By Rosalind S. Helderman
Washington Post Staff Writer
Thursday, July 23, 2009
Virginia Gov. Timothy M. Kaine rejected Republican charges Wednesday that he is spending too much time traveling the country as chairman of the Democratic National Committee.
Kaine's comments came a day after he released records that catalogued his whereabouts since he took on the second job in January. After weeks of resisting calls to be more open about his DNC travels, he promised to release a similar summary each month until the end of his term in January.
The records showed that from March 5 to the end of June, Kaine spent all or part of 30 days outside Virginia on DNC business, including 14 trips to 12 states and the District. He picked up the pace of his travel significantly in June, when he spent some or all of 15 days outside the state on DNC business.
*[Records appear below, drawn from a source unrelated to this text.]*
/-- R166, running path (R161, R275): a request of 1 to 9 cancels and arms a full new period of the current phase, with
no write; this holds also where `Halt` left the phase unarmed. -/
def Obligations.SetDutyRearms : Prop :=
  ∀ (d : Byte) (s : State), s.params.hasPwm = true → 0 < d.toInt → d.toInt < 10 → s.pwm.phase ≠ .off →
    ∃ t, exec (.setDuty d) s = .next t ∧
      t.pwm = { duty := d.toInt.toNat, phase := s.pwm.phase, stop := false, armed := true, handle := s.pwm.next,
                next := s.pwm.next + 1 } ∧
      t.img = s.img ∧ t.rmode = s.rmode ∧ t.cfg = s.cfg ∧ KeepsOutside s t ∧
      Outputs s t (cancelEvents s ++
        [.timerArm (if s.pwm.phase = .onPhase then 10 - d.toInt.toNat else d.toInt.toNat) s.params.timeUnit s.pwm.next,
         .respond .command .ok .none])

/-- R171: an accepted fire toggles the phase, writes the output and re-arms with the period of the phase entered. -/
def Obligations.FireTogglesAndRearms : Prop :=
  ∀ s : State, s.params.hasPwm = true → s.pwm.armed = true → s.pwm.stop = false → s.pwm.phase ≠ .off →
    nextWrite s = .ok →
    ∃ t, exec (.tfire s.pwm.handle) s = .next t ∧
      t.pwm = { s.pwm with phase := if s.pwm.phase = .onPhase then .offPhase else .onPhase, handle := s.pwm.next,
                           next := s.pwm.next + 1 } ∧
      t.img.read 5 = (if s.pwm.phase = .onPhase then 0x00 else 0xFF) ∧ KeepsImageBut 5 s t ∧ t.rmode = s.rmode ∧
      t.cfg = s.cfg ∧ KeepsPorts s t ∧ DrawsOne s t ∧ t.hung = s.hung ∧
      Outputs s t [.busWrite s.params.devAddr (s.params.ctrlBase + 5) [if s.pwm.phase = .onPhase then 0x00 else 0xFF] .ok,
        .timerArm (if s.pwm.phase = .onPhase then s.pwm.duty else 10 - s.pwm.duty) s.params.timeUnit s.pwm.next,
        .respond .timer .ok .none]

/-- R171, R237: a fire whose handle is not the armed one is `Ignored`, with no effect. -/
def Obligations.StaleFireIgnored : Prop :=
  ∀ (h : Byte) (s : State), s.params.hasPwm = true → (s.pwm.armed = false ∨ h ≠ s.pwm.handle) →
    ∃ t, exec (.tfire h) s = .next t ∧ KeepsRegisters s t ∧ KeepsOutside s t ∧
      Outputs s t [.respond .timer .ignored .none]
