/-- Settles O19: SETRATE is one write of the field `[7:4]` of byte 0, after the token and then the mode are checked. -/
theorem setRateEffect : Obligations.SetRateEffect := by
  refine fun r s => ⟨rfl, fun hr hl => ?_, fun hr hl => exec_answer_keeps (exec_setRate_illegal s hr hl),
    fun hr => exec_answer_keeps (exec_setRate_invalid s hr)⟩
  have hcode : (tokenCode r).toNat < 2 ^ (7 - 4 + 1) := by have := tokenCode_le hr; omega
  refine ⟨_, exec_setRate_valid s hr hl, ?_, ?_, ?_, rfl, rfl, rfl, .committed_respond s _ _ _ _ _, rfl⟩
  · exact Memory.field_setField_same _ _ _ _ (by decide) (by decide) hcode
  · exact Memory.field_setField_disjoint _ _ _ _ _ _ _ (by decide)
  · exact fun j hj => Memory.read_setField_other _ _ _ _ hj

/-- The divisors of R105 as SETRANGE answers them. -/
theorem divValue_tokenDivisor (g : Byte) : BitVec.ofNat 16 (divValue (tokenDivisor g)) =
    if g = 0 then 16384 else if g = 1 then 8192 else if g = 2 then 4096 else 1024 := by
  unfold tokenDivisor
  split_ifs <;> rfl

/-- Settles O20: SETRANGE is one write of the field `[5:4]` of byte 3. -/
theorem setRangeEffect : Obligations.SetRangeEffect := by
  refine fun g s => ⟨rfl, fun hg => ?_, fun hg => exec_answer_keeps (exec_setRange_invalid s hg)⟩
  refine ⟨_, exec_setRange_valid s hg, ?_, ?_, ?_, ?_, rfl, rfl, rfl, .committed_respond s _ _ _ _ _, ?_⟩
  · exact Memory.field_setField_same _ _ _ _ (by decide) (by decide) (Nat.lt_succ_of_le hg)
  · exact Memory.field_setField_disjoint _ _ _ _ _ _ _ (by decide)
  · exact Memory.field_setField_disjoint _ _ _ _ _ _ _ (by decide)
  · exact fun j hj => Memory.read_setField_other _ _ _ _ hj
  · rw [← divValue_tokenDivisor]
    rfl

/-- Settles O21: SETUNIT only answers, whether its token is valid or not. -/
theorem setUnitEffect : Obligations.SetUnitEffect := fun _ s =>
  ⟨rfl, fun hu => exec_answer_keeps (exec_setUnit_valid s hu), fun hu => exec_answer_keeps (exec_setUnit_invalid s hu)⟩

/-! ### R102: SETRES -/

/-- The two resolution bits leave the rest of byte 0 alone. -/
theorem field0_setResBits (w : Memory) (lp hr : Byte) {hi lo : Nat} (h : 3 < lo ∨ hi < 3) :
    ((w.setField 0 3 3 lp).setField 3 3 3 hr).field 0 hi lo = w.field 0 hi lo := by
  rw [Memory.field_setField_byte _ _ _ _ _ _ (by decide), Memory.field_setField_disjoint _ _ _ _ _ _ _ h]

/-- The two resolution bits leave the rest of byte 3 alone. -/
theorem field3_setResBits (w : Memory) (lp hr : Byte) {hi lo : Nat} (h : 3 < lo ∨ hi < 3) :
    ((w.setField 0 3 3 lp).setField 3 3 3 hr).field 3 hi lo = w.field 3 hi lo := by
  rw [Memory.field_setField_disjoint _ _ _ _ _ _ _ h, Memory.field_setField_byte _ _ _ _ _ _ (by decide)]

theorem lpen_setResBits (w : Memory) (m : Mode) (hr : Byte) :
    ((w.setField 0 3 3 (lpenBit m)).setField 3 3 3 hr).field 0 3 3 = lpenBit m := by
  rw [Memory.field_setField_byte _ _ _ _ _ _ (by decide),
    Memory.field_setField_same _ _ _ _ (by decide) (by decide) (lpenBit_lt m)]
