-- ==== Sys2Proof/Word.lean ====
section
/-! DEFINITION. The widths of the machine: the three variants, the word that holds a register, the register number. -/

namespace Sys2Proof

/-- The variant of the architecture, XLEN in {32, 64, 128} (R2, R6). -/
inductive Variant where
  | x32
  | x64
  | x128
  deriving DecidableEq, Repr

/-- XLEN in bits (R6). -/
def Variant.bits : Variant → Nat
  | .x32 => 32
  | .x64 => 64
  | .x128 => 128

/-- XLEN / 8, the bytes of a whole register (R204). -/
def Variant.bytes : Variant → Nat
  | .x32 => 4
  | .x64 => 8
  | .x128 => 16

/-- A byte, 8 bits (R8). -/
abbrev Byte := BitVec 8

/-- The container of an XLEN-bit value: the value stands in the low XLEN bits and the bits above are zero.
128 is the widest XLEN (R6); log 14. -/
abbrev Word := BitVec 128

/-- The number of a general purpose register; every value of the 5-bit field names one (R21, R90). -/
abbrev Reg := Fin 32

end Sys2Proof
end

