-- ==== Sys2Proof/Decode.lean ====
section
/-! DEFINITION. Decoding (R80 to R98) and, after it, encoding. Decoding is total on all 32-bit words; a word it does not decode is
rejected under the name of the reason R96 gives. -/

namespace Sys2Proof

/-- OPCODE_MAP's default, the table of R92; the numbers of ADDR and ADDI are the manual's. -/
def defaultOpcodeMap : List (Mnemonic × BitVec 7) :=
  [(.addi, 0x00), (.addic, 0x01), (.addr, 0x02), (.addrc, 0x03), (.subi, 0x04), (.subib, 0x05), (.subr, 0x06),
   (.subrb, 0x07), (.mult, 0x08), (.div, 0x09), (.mov, 0x0A), (.addipc, 0x0B), (.addrpc, 0x0C), (.andr, 0x10),
   (.andi, 0x11), (.notr, 0x12), (.noti, 0x13), (.orr, 0x14), (.ori, 0x15), (.xorr, 0x16), (.xori, 0x17),
   (.lls, 0x18), (.lrs, 0x19), (.ars, 0x1A), (.lwr, 0x20), (.swr, 0x21), (.ldr, 0x22), (.sdr, 0x23),
   (.lhr, 0x24), (.shr, 0x25), (.lbr, 0x26), (.sbr, 0x27), (.lwrro, 0x28), (.swrro, 0x29), (.ldrro, 0x2A),
   (.sdrro, 0x2B), (.lhrro, 0x2C), (.shrro, 0x2D), (.lbrro, 0x2E), (.sbrro, 0x2F), (.lwpro, 0x30), (.swpro, 0x31),
   (.ldpro, 0x32), (.sdpro, 0x33), (.lhpro, 0x34), (.shpro, 0x35), (.lbpro, 0x36), (.sbpro, 0x37), (.lwpio, 0x38),
   (.swpio, 0x39), (.ldpio, 0x3A), (.sdpio, 0x3B), (.lhpio, 0x3C), (.shpio, 0x3D), (.lbpio, 0x3E), (.sbpio, 0x3F),
   (.lwp, 0x40), (.swp, 0x41), (.lhp, 0x42), (.shp, 0x43), (.lbp, 0x44), (.sbp, 0x45), (.swap, 0x46),
   (.cas, 0x47), (.jalr, 0x48), (.jwlr, 0x49), (.jali, 0x4A), (.be, 0x50), (.bne, 0x51), (.bgt, 0x52),
   (.bgte, 0x53), (.blt, 0x54), (.blte, 0x55), (.bz, 0x56), (.bnz, 0x57), (.bc, 0x58), (.bo, 0x59),
   (.nop, 0x60), (.wfi, 0x61), (.wfe, 0x62), (.se, 0x63), (.sle, 0x64)]

/-- The configuration of R7's defaults on the variant `x`, with the address map and HALT_PC its launch gives. -/
def Config.default (x : Variant) (memMap : List Region) (haltPc : Word) : Config :=
  { variant := x, bitOrder := .lsb0, opcodeMap := defaultOpcodeMap, immArithExt := .zero, immOffsetExt := .sign,
    loadExt := .zero, divSigned := true, branchCmp := .signed, memMap := memMap, haltPc := haltPc }

/-- The mnemonic an OPCODE stands for, if OPCODE_MAP assigns it (R92). -/
def Config.mnemonicOf (c : Config) (op : BitVec 7) : Option Mnemonic :=
  (c.opcodeMap.find? (fun p => p.2 == op)).map Prod.fst

/-- The OPCODE of a mnemonic (R92). -/
def Config.opcodeOf (c : Config) (m : Mnemonic) : BitVec 7 :=
  ((c.opcodeMap.find? (fun p => p.1 == m)).map Prod.snd).getD 0

/-! ## Byte order (R52, R53) -/

/-- The number a list of bytes stands for, the byte at the lowest address first and least significant (R52). -/
def littleEndian : List Byte → Nat
  | [] => 0
  | b :: bs => b.toNat + 256 * littleEndian bs
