-- ==== Sys2Proof/Machine/Assembly.lean ====
section
/-! DEFINITION. The assembly notation of R99: how the spec writes an instruction down. No definition of the machine uses it. -/

namespace Sys2Proof.Machine

/-- A register operand, `GP0` to `GP31` (R99). -/
def regText (r : Reg) : String :=
  "GP" ++ r.val.repr

/-- An immediate operand: a numeral that gives the field's encoded value (R99). -/
def immText {n : Nat} (imm : BitVec n) : String :=
  imm.toNat.repr

/-- A mnemonic and its operands, separated by commas (R99). -/
def line (name : String) (operands : List String) : String :=
  match operands with
  | [] => name
  | _ :: _ => name ++ " " ++ String.intercalate ", " operands

/-- An instruction in the notation of R99, operands in the order of its table. The pair instructions and CAS, which R99 gives no form, are
written with the 25 uninterpreted bits as a numeral. -/
def assembly : Instr → String
  | .addi a d imm => line "ADDI" [regText d, regText a, immText imm]
  | .addic a d imm => line "ADDIC" [regText d, regText a, immText imm]
  | .addr a b d => line "ADDR" [regText d, regText a, regText b]
  | .addrc a b d => line "ADDRC" [regText d, regText a, regText b]
  | .subi a d imm => line "SUBI" [regText d, regText a, immText imm]
  | .subib a d imm => line "SUBIB" [regText d, regText a, immText imm]
  | .subr a b d => line "SUBR" [regText d, regText a, regText b]
  | .subrb a b d => line "SUBRB" [regText d, regText a, regText b]
  | .mult a b d => line "MULT" [regText d, regText a, regText b]
  | .div a b d => line "DIV" [regText d, regText a, regText b]
  | .mov a d => line "MOV" [regText d, regText a]
  | .addipc d imm => line "ADDIPC" [regText d, immText imm]
  | .addrpc a d => line "ADDRPC" [regText d, regText a]
  | .andr a b d => line "ANDR" [regText d, regText a, regText b]
  | .andi a d imm => line "ANDI" [regText d, regText a, immText imm]
  | .notr a d => line "NOTR" [regText d, regText a]
  | .noti d imm => line "NOTI" [regText d, immText imm]
  | .orr a b d => line "ORR" [regText d, regText a, regText b]
  | .ori a d imm => line "ORI" [regText d, regText a, immText imm]
  | .xorr a b d => line "XORR" [regText d, regText a, regText b]
  | .xori a d imm => line "XORI" [regText d, regText a, immText imm]
  | .lls a d imm => line "LLS" [regText d, regText a, immText imm]
  | .lrs a d imm => line "LRS" [regText d, regText a, immText imm]
  | .ars a d imm => line "ARS" [regText d, regText a, immText imm]
  | .lwr base d imm => line "LWR" [regText d, regText base, immText imm]
  | .swr data base imm => line "SWR" [regText data, regText base, immText imm]
  | .ldr base d imm => line "LDR" [regText d, regText base, immText imm]
  | .sdr data base imm => line "SDR" [regText data, regText base, immText imm]
  | .lhr base d imm => line "LHR" [regText d, regText base, immText imm]
  | .shr data base imm => line "SHR" [regText data, regText base, immText imm]
  | .lbr base d imm => line "LBR" [regText d, regText base, immText imm]
  | .sbr data base imm => line "SBR" [regText data, regText base, immText imm]
  | .lwrro base off d => line "LWRRO" [regText d, regText base, regText off]
  | .swrro data base off => line "SWRRO" [regText data, regText base, regText off]
  | .ldrro base off d => line "LDRRO" [regText d, regText base, regText off]
  | .sdrro data base off => line "SDRRO" [regText data, regText base, regText off]
  | .lhrro base off d => line "LHRRO" [regText d, regText base, regText off]
  | .shrro data base off => line "SHRRO" [regText data, regText base, regText off]
  | .lbrro base off d => line "LBRRO" [regText d, regText base, regText off]
  | .sbrro data base off => line "SBRRO" [regText data, regText base, regText off]
  | .lwpro off d => line "LWPRO" [regText d, regText off]
  | .swpro data off => line "SWPRO" [regText data, regText off]
  | .ldpro off d => line "LDPRO" [regText d, regText off]
  | .sdpro data off => line "SDPRO" [regText data, regText off]
  | .lhpro off d => line "LHPRO" [regText d, regText off]
  | .shpro data off => line "SHPRO" [regText data, regText off]
  | .lbpro off d => line "LBPRO" [regText d, regText off]
  | .sbpro data off => line "SBPRO" [regText data, regText off]
  | .lwpio d imm => line "LWPIO" [regText d, immText imm]
  | .swpio data imm => line "SWPIO" [regText data, immText imm]
  | .ldpio d imm => line "LDPIO" [regText d, immText imm]
  | .sdpio data imm => line "SDPIO" [regText data, immText imm]
  | .lhpio d imm => line "LHPIO" [regText d, immText imm]
  | .shpio data imm => line "SHPIO" [regText data, immText imm]
  | .lbpio d imm => line "LBPIO" [regText d, immText imm]
  | .sbpio data imm => line "SBPIO" [regText data, immText imm]
  | .lwp rest => line "LWP" [immText rest]
  | .swp rest => line "SWP" [immText rest]
  | .lhp rest => line "LHP" [immText rest]
  | .shp rest => line "SHP" [immText rest]
  | .lbp rest => line "LBP" [immText rest]
  | .sbp rest => line "SBP" [immText rest]
  | .swap a d => line "SWAP" [regText d, regText a]
  | .cas rest => line "CAS" [immText rest]
  | .jalr a d => line "JALR" [regText d, regText a]
  | .jwlr a => line "JWLR" [regText a]
  | .jali d imm => line "JALI" [regText d, immText imm]
  | .be a b t => line "BE" [regText a, regText b, regText t]
  | .bne a b t => line "BNE" [regText a, regText b, regText t]
  | .bgt a b t => line "BGT" [regText a, regText b, regText t]
  | .bgte a b t => line "BGTE" [regText a, regText b, regText t]
  | .blt a b t => line "BLT" [regText a, regText b, regText t]
  | .blte a b t => line "BLTE" [regText a, regText b, regText t]
  | .bz t => line "BZ" [regText t]
  | .bnz t => line "BNZ" [regText t]
  | .bc t => line "BC" [regText t]
  | .bo t => line "BO" [regText t]
  | .nop => line "NOP" []
  | .wfi => line "WFI" []
  | .wfe => line "WFE" []
  | .se => line "SE" []
  | .sle => line "SLE" []

end Sys2Proof.Machine
end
"I am working pretty much all the time. I never am anywhere where I'm not working on state business. I'm taking material with me, on the cellphone, on the BlackBerry, looking at the computer," he said at a news conference Wednesday. "While I understand that people might say what they want from a political standpoint, I'm not running into any people who are questioning the amount of work I'm doing in the state, and I think the results we're showing as a state government in very, very tough times demonstrate that."
Kaine insisted he has always been open about his travels, despite the repeated refusals by his office to release a work schedule or an account of his party activities.
He said he has always been willing to answer questions when asked about his DNC work. But he said he decided to reverse course and release the monthly summaries to avoid the impression he had something to hide. That decision came on the same day Virginia State Police had determined it was legally required to release the records under Virginia's public information law.
"I've been willing to talk about it with anyone who has asked, and I've done so since January," Kaine said. "But I could either feel mad that some reporters weren't giving me credit for talking about it, or I could say well, shoot, if I'm talking about it, why not just show the locations where I am."
The comments did little to satisfy Kaine's home-state critics, who have been raising the travel record issue to challenge his commitment to the job he was elected to do.
House of Delegates Majority Leader H. Morgan Griffith (R-Salem) said Kaine released the records only because he was forced to do so by public pressure.
"The people in my district do consider him to be a part-time governor who is more concerned about raising money to help Democrats on a Washington agenda than he is on pursuing a Virginia agenda," Griffith said.